When we see people hide behind statements like ‘too big to fail‘, you should also consider the fallout when things go wrong. Consider what once happened to the Dutch SNS bank and is now happening to the Argentinian economy, both impacts were felt in large ways and they are not even anywhere near the scale of the debt the US and Japan have. And as we mentioned Japan, is that not the fear many brokers have? If we see the text from Moody’s (at https://www.moodys.com/research/Moodys-Japanese-RMBS-and-ABS-default-rate-declined-in-April–PR_302652).
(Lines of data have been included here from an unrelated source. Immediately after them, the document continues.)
-- ==== Sys2Proof/Config.lean ====
section
/-! DEFINITION. The fixed figures of the part (R4, R14) and the free values: constants with no body, so that no proof
can lean on what they are. Each free value has a row in notes/assumptions. -/
namespace Sys2Proof.Config

/-- Extra latency in cc above the least of R353, for the n-th choice (R353, R356). -/
opaque freeDelay : Nat → Nat
/-- A byte the spec calls undefined (R54, R256, R312). -/
opaque freeByte : Nat → Byte
/-- A yes or no the spec leaves to the device (R196, R307). -/
opaque freeBit : Nat → Bool
/-- Where manufacturing test placed the spares: a number per die and spare (R19). -/
opaque freeSpare : Nat → Nat → Nat
/-- The planned supply offset, its limit and the slack that test measured for a unit (R315). -/
opaque freeVstep : Nat → Nat
opaque freeVmax : Nat → Nat
opaque freeMargin : Nat → Nat
/-- The fitted change of MARGIN per 30 days from the readings of the last 180 days (R316). -/
opaque freeTrend : List (Nat × Int) → Int
/-- The page pool, in frames, of a context made in basic form (R281, R336). -/
opaque freePool : Nat
/-- The slack in ps that a unit's monitors measure at a supply offset on a day (R316). -/
opaque freeSlack (unit vstep day : Nat) : Nat
/-- The 64-byte physical block that a line of an array holds, and a team-memory line's place: resident team and block (R322). -/
opaque freeLineBlock : Nat → Nat → Nat
opaque freeTeamBlock : Nat → Nat → Nat × Nat
/-- The register of a core's register file behind a line: resident team, group slot, and v or s register as `Regs.bad` numbers them (R324). -/
opaque freeRegister : Nat → Nat → Nat × Nat × Nat
/-- The row of a bank's line, and the 4 KiB frames of a row (R326). -/
opaque freeRowOf : Nat → Nat → Nat
opaque freeRowFrames : Nat → Nat → List Nat
/-- Where firmware looks for its n-th free frame (R338). -/
opaque freeFrame : Nat → Nat
/-- Firmware's n-th choice in building a group's trees on this device, from the home switch, the group, the EPOCH and the other ranks (R285,
R343): which switches and ports the tree takes, and whether its root is here. -/
opaque freeTree (home cgrp epoch : Nat) (others : List Nat) (n : Nat) : Nat
/-- The network outside routes an Ultra Ethernet port toward an endpoint (R285, R343). -/
opaque routed (port endpoint : Nat) : Bool
/-- A byte of the nonce of the n-th session (R334). -/
opaque freeNonce : Nat → Nat → Byte
/-- The 32-byte nonce of the n-th session (R334). -/
def nonce (n : Nat) : List Byte := (List.range 32).map (freeNonce n)

def cores : Nat := 192
/-- COORD values of the 48 tiles of a die (R10, R12). -/
def dieCoords (d : Nat) : List Nat :=
  (List.range 6).flatMap fun r => (List.range 8).map fun c => d * 64 + r * 8 + c
def allCoords : List Nat := (List.range 4).flatMap dieCoords
/-- A COORD names a tile when ROW is at most 5 (R12). -/
def coordOk (c : Nat) : Bool := c < 256 && (c / 8) % 8 < 6
def coordDie (c : Nat) : Nat := c / 64 % 4
def coordRow (c : Nat) : Nat := c / 8 % 8
def coordCol (c : Nat) : Nat := c % 8
def mkCoord (d r c : Nat) : Nat := d * 64 + r * 8 + c

/-- cc in one millisecond, second, day at 1.3 GHz (R4, R278). -/
def ccPerMs : Nat := 1300000
def ccPerSec : Nat := 1300000000
def ccPerDay : Nat := ccPerSec * 86400
/-- The default time slice and PARKMAX (R233). -/
def defaultSlice : Nat := 5200000
def defaultParkMax : Nat := 75
/-- The patterns of an ember pass (R317). -/
def emberCc : Nat := 52000
/-- 4 KiB frames of the package and of a die: 192 GiB (R4, R10). -/
def framesPerDie : Nat := 48 * 262144
def frameCount : Nat := 4 * framesPerDie
/-- The vigil reserve (R234). -/
def vigil : Nat := 4
/-- mesh clocks to cc, rounded up: 2.0 GHz against 1.3 GHz (R4). -/
def meshCc (m : Nat) : Nat := (m * 13 + 19) / 20

/-- The least mesh clocks from one tile to another (R10, R11, R353): 2 for each router crossed, 24 for each bridge. Dies 0 and 1 are the
northern ones, 0 and 2 the western (R17). -/
def meshWay (a b : Nat) : Nat :=
  let x (c : Nat) : Nat := coordCol c + 8 * (coordDie c % 2)
  let y (c : Nat) : Nat := coordRow c + 6 * (coordDie c / 2)
  let gap (m n : Nat) : Nat := max m n - min m n
  let bridges := (if coordDie a % 2 = coordDie b % 2 then 0 else 1) + (if coordDie a / 2 = coordDie b / 2 then 0 else 1)
  2 * (gap (x a) (x b) + gap (y a) (y b) - bridges) + 24 * bridges

/-- The n-th element left after removing those already taken. -/
def pickNth (n : Nat) (l : List Nat) : Nat := l.getD (n % (if l.length = 0 then 1 else l.length)) 0
/-- Four distinct tiles of a die, wherever manufacturing test put them (R19). -/
def spares (d : Nat) : List Nat :=
  (List.range 4).foldl (fun acc j =>
    acc ++ [pickNth (freeSpare d j) ((dieCoords d).filter fun c => !acc.contains c)]) []

end Sys2Proof.Config
end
Someone or something seems to be pushing Japan along, holding them on the safe side for now. Yet, this economic high-wire act is nowhere near done and it is a long walk to go for now. When we read “For CMBS deals, Moody’s outlook for the next 6-12 months is negative, as it will be difficult to refinance defaulted loans with high loan-to-value ratios“, so as refinance is now getting harder and harder, consider the US bonds. Part of the US debt is also the ‘Interest Expense on the Debt Outstanding’ (at http://www.treasurydirect.gov/govt/reports/ir/ir_expense.htm), this is set for 2014 (up to October) to be almost $355 billion dollars. This is just the interest. At Bloomberg we see “The government will reduce net sales by $250 billion from the $1.2 trillion of bills, notes and bonds issued in fiscal 2012 ended Sept. 30“, this is clearly incomplete, as there is not mention of WHEN these bonds mature, but the overall sell of bonds will hit the US at some point. If we consider the CNS headline “$2,472,542,000,000: Record Taxation Through August; Deficit Still $755B“, so taxes are coming in, they are not enough as the deficit is around 30%, now consider that the due interest is going to be 15%-20% (because two months are currently not known) of all collected taxation. When the bonds are due, how much larger will the debt become?
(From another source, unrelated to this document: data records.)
-- ==== Sys2Proof/Machine/Trans.lean ====
section
/-! DEFINITION. The special functions of R122 and R123, on fixed-point integers of 640 fraction bits: more than any f32
operand needs for its result to be rounded correctly. -/
namespace Sys2Proof.Machine

def fxP : Nat := 640
def fxOne : Nat := 2 ^ fxP
/-- Fraction bits of pi, enough to reduce 2^128 exactly to fxP bits. -/
def piP : Nat := 960

/-- The sum over k of x^k / k! from the term `t` on. -/
def expLoop : Nat → Nat → Nat → Nat → Nat → Nat
  | 0, _, _, _, acc => acc
  | n + 1, k, x, t, acc =>
    let t' := t * x / fxOne / k
    expLoop n (k + 1) x t' (acc + t')
def fxExp (x : Nat) : Nat := expLoop 160 1 x fxOne fxOne

/-- The terms of the sine (k = 2) or cosine (k = 1) after `t`, alternating. -/
def trigLoop : Nat → Nat → Nat → Nat → Int → Bool → Int
  | 0, _, _, _, acc, _ => acc
  | n + 1, k, x2, t, acc, sub =>
    let t' := t * x2 / fxOne / (k * (k + 1))
    trigLoop n (k + 2) x2 t' (if sub then acc - t' else acc + t') (!sub)
def fxSin (x : Nat) : Nat := (trigLoop 90 2 (x * x / fxOne) x x true).toNat
def fxCos (x : Nat) : Nat := (trigLoop 90 1 (x * x / fxOne) fxOne fxOne true).toNat

/-- The terms z^(2k+1) / (2k+1) with z2 = z * z at `p` fraction bits, alternating for an arctangent. -/
def atanLoop : Nat → Nat → Nat → Nat → Nat → Int → Bool → Bool → Int
  | 0, _, _, _, _, acc, _, _ => acc
  | n + 1, p, k, z2, t, acc, alt, sub =>
    let t' := t * z2 / 2 ^ p
    let q := t' / k
    atanLoop n p (k + 2) z2 t' (if alt && sub then acc - q else acc + q) alt (!sub)
def fxAtanh (z : Nat) : Nat := (atanLoop 215 fxP 3 (z * z / fxOne) z z false true).toNat
def fxAtanInv (p n : Nat) : Nat :=
  let z := 2 ^ p / n
  (atanLoop 230 p 3 (2 ^ p / (n * n)) z z true true).toNat

def fxLn2 : Nat := 2 * fxAtanh (fxOne / 3)
/-- pi / 2 at piP fraction bits, by Machin's formula. -/
def halfPi : Nat := 8 * fxAtanInv piP 5 - 2 * fxAtanInv piP 239

/-- The integer square root: bits from 2^n down. -/
def sqrtLoop : Nat → Nat → Nat → Nat
  | 0, _, r => r
  | n + 1, x, r =>
    let c := r + 2 ^ n
    sqrtLoop n x (if c * c ≤ x then c else r)
def isqrt (x : Nat) : Nat := sqrtLoop (Nat.log2 x / 2 + 1) x 0

/-- FRCP (R122, R123). -/
def fRcp (md : RMode) (a : W32) : FRes :=
  let x := f32Read md a
  match x with
  | .nan => nanRes fF32 false
  | _ => fDivVal fF32 md (.fin false 1 0) x

/-- 1 / sqrt of m * 2^e, m > 0: the exponent made even, then a root of a quotient with 2k fraction bits. -/
def rsqrtRound (md : RMode) (m : Nat) (e : Int) : FRes :=
  let m' := if e % 2 = 0 then m else 2 * m
  let e' := if e % 2 = 0 then e else e - 1
  let k := Nat.log2 m' + 60
  let r := isqrt (2 ^ (2 * k) / m')
  roundFin fF32 md false r (-(e' / 2) - k) (r * r * m' ≠ 2 ^ (2 * k))

def fRsq (md : RMode) (a : W32) : FRes :=
  match f32Read md a with
  | .nan => nanRes fF32 false
  | .inf s => if s then nanRes fF32 true else ⟨0, noConds⟩
  | .fin s m e =>
    if m = 0 then ⟨fF32.infBits s, { z := true }⟩
    else if s then nanRes fF32 true
    else rsqrtRound md m e

def fSqrt (md : RMode) (a : W32) : FRes :=
  match f32Read md a with
  | .nan => nanRes fF32 false
  | .inf s => if s then nanRes fF32 true else ⟨fF32.infBits false, noConds⟩
  | .fin s m e =>
    if m = 0 then ⟨fF32.signBit s, noConds⟩
    else if s then nanRes fF32 true
    else
      let m' := if e % 2 = 0 then m else 2 * m
      let e' := if e % 2 = 0 then e else e - 1
      let x := m' * 2 ^ 80
      let r := isqrt x
      roundFin fF32 md false r (e' / 2 - 40) (r * r ≠ x)

/-- FEXP2; past 1024 the exponent is cut, where every result overflows or is a rounded smallest value. -/
def fExp2 (md : RMode) (a : W32) : FRes :=
  match f32Read md a with
  | .nan => nanRes fF32 false
  | .inf s => if s then ⟨0, noConds⟩ else ⟨fF32.infBits false, noConds⟩
  | .fin s m e =>
    if m = 0 then roundVal fF32 md (.fin false 1 0)
    else if 10 ≤ (Nat.log2 m : Int) + e then roundFin fF32 md false 1 (if s then -1000 else 1000) true
    else
      let x := scaledInt s m e (-(fxP : Int))
      let n := x / (fxOne : Int)
      let f := (x % (fxOne : Int)).toNat
      if f = 0 then roundFin fF32 md false 1 n false
      else roundFin fF32 md false (fxExp (f * fxLn2 / fxOne)) (n - fxP) true

def fLog2 (md : RMode) (a : W32) : FRes :=
  match f32Read md a with
  | .nan => nanRes fF32 false
  | .inf s => if s then nanRes fF32 true else ⟨fF32.infBits false, noConds⟩
  | .fin s m e =>
    if m = 0 then ⟨fF32.infBits true, { z := true }⟩
    else if s then nanRes fF32 true
    else
      let k := Nat.log2 m
      let n : Int := (k : Int) + e
      if m = 2 ^ k then cvtFromInt fF32 md n
      else
        let z := (m - 2 ^ k) * fxOne / (m + 2 ^ k)
        let l := 2 * fxAtanh z * fxOne / fxLn2
        let v : Int := n * fxOne + l
        if v < 0 then roundFin fF32 md true (v.natAbs - 1) (-(fxP : Int)) true
        else roundFin fF32 md false v.toNat (-(fxP : Int)) true

/-- Sine (q = 0) or cosine (q = 1) of a finite nonzero value: reduced by quarter turns, exactly. -/
def trigRound (md : RMode) (s : Bool) (m : Nat) (e : Int) (q : Nat) : FRes :=
  let x := m * 2 ^ (e + piP).toNat
  let k := x / halfPi
  let r := x % halfPi / 2 ^ (piP - fxP)
  let j := (k + q) % 4
  let v := if j % 2 = 0 then fxSin r else fxCos r
  let neg := (2 ≤ j) != (s && q = 0)
  roundFin fF32 md neg v (-(fxP : Int)) true

def fSin (md : RMode) (a : W32) : FRes :=
  match f32Read md a with
  | .nan => nanRes fF32 false
  | .inf _ => nanRes fF32 true
  | .fin s m e => if m = 0 then ⟨fF32.signBit s, noConds⟩ else trigRound md s m e 0

def fCos (md : RMode) (a : W32) : FRes :=
  match f32Read md a with
  | .nan => nanRes fF32 false
  | .inf _ => nanRes fF32 true
  | .fin s m e => if m = 0 then roundVal fF32 md (.fin false 1 0) else trigRound md s m e 1

/-- FTANH: (1 - t) / (1 + t) with t = e^(-2x); where t is below the last place the value lies just under 1. -/
def fTanh (md : RMode) (a : W32) : FRes :=
  match f32Read md a with
  | .nan => nanRes fF32 false
  | .inf s => roundVal fF32 md (.fin s 1 0)
  | .fin s m e =>
    if m = 0 then ⟨fF32.signBit s, noConds⟩
    else
      let x := 2 * m * 2 ^ (e + fxP).toNat
      let n := x / fxLn2
      if fxP ≤ n then roundFin fF32 md s (fxOne - 1) (-(fxP : Int)) true
      else
        let t := fxOne * fxOne / fxExp (x % fxLn2) / 2 ^ n
        roundFin fF32 md s ((fxOne - t) * fxOne / (fxOne + t)) (-(fxP : Int)) true

end Sys2Proof.Machine
end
I have mentioned it many times, but now as we see the reaction of fear as Argentina defaults, we cannot continue without seeing the threat and fear of Japan from defaulting, which will clearly push the US over the edge of that abyss too.

Here is where the issue becomes the dangers we fear. We seem to always mention that those who talk the talk should be walking the walk too. This has not been done by large by many, so now we talk the walk but no one is really accountable, making for a massively dangerous situation. If you even consider thinking that there is no danger here, try calling a Syrian hospital by telephone and ask them how they are doing. It might open your eyes really quick.

If we are to walk the walk then Argentina will default and we have a new situation, yet the unnamed danger is that ‘some’ deal will find its way, which is great for the Argentinian people, yet it also impacts the cost of doing business for all the other players. Have you consider the costs that this will bring everyone else?